● **What you should do**
This exercise calls for a copy of every line in the listing below that carries the word "step".

● **Data extract**
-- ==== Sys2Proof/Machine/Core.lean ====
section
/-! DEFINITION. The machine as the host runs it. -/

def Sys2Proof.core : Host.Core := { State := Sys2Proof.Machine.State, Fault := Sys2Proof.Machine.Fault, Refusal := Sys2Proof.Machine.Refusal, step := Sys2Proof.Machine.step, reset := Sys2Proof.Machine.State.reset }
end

* * *

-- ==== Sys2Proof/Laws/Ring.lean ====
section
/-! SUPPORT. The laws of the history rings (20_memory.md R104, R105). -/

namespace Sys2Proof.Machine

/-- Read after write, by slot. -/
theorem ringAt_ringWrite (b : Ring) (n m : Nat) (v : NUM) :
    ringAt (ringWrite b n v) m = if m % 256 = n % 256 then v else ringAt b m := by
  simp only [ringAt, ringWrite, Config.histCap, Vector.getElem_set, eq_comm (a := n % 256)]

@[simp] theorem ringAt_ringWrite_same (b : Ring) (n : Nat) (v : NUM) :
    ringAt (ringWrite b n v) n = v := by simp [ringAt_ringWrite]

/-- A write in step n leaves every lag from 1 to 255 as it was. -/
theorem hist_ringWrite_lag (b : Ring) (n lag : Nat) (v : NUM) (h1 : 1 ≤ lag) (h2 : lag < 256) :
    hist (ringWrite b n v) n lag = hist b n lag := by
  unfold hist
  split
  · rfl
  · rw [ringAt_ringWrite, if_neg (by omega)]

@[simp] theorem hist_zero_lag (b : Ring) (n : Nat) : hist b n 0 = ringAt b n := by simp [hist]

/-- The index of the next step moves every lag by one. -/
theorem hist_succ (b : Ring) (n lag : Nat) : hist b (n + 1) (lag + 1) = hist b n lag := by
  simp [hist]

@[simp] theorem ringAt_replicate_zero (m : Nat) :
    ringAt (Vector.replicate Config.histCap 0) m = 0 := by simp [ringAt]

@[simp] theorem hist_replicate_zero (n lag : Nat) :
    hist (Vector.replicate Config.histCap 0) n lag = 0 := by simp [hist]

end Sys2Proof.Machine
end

...

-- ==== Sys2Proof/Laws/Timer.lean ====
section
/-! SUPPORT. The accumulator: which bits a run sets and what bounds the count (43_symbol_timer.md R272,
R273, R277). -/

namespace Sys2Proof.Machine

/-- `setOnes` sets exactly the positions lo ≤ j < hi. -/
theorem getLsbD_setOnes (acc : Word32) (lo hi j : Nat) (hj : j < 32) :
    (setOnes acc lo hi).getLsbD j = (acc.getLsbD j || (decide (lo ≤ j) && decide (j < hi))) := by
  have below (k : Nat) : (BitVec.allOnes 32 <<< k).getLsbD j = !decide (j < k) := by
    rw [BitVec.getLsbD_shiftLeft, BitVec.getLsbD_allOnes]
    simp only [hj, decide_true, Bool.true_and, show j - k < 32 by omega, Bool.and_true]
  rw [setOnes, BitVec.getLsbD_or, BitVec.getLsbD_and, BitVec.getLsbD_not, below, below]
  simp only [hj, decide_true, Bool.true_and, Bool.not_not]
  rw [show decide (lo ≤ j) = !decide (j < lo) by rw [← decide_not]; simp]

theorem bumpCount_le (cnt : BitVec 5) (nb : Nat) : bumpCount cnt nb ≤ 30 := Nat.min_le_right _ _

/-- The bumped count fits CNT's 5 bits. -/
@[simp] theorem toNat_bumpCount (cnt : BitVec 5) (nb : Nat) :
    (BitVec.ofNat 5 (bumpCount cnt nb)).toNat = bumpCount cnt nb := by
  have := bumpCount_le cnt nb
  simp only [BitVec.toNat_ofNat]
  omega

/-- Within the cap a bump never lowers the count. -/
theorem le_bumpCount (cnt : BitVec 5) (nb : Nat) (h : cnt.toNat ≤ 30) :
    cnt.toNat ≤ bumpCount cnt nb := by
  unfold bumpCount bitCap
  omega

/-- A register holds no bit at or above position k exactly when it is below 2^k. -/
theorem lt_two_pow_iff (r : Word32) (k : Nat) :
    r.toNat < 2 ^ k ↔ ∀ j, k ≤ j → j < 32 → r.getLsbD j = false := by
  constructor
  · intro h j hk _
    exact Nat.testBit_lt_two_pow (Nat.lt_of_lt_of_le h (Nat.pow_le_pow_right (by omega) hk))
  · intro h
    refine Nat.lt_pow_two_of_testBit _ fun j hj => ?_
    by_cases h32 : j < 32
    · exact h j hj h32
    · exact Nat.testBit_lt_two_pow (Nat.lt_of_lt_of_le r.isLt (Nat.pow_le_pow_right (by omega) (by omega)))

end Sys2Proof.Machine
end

● **Your response**
def Sys2Proof.core : Host.Core := { State := Sys2Proof.Machine.State, Fault := Sys2Proof.Machine.Fault, Refusal := Sys2Proof.Machine.Refusal, step := Sys2Proof.Machine.step, reset := Sys2Proof.Machine.State.reset }
/-- A write in step n leaves every lag from 1 to 255 as it was. -/
/-- The index of the next step moves every lag by one. -/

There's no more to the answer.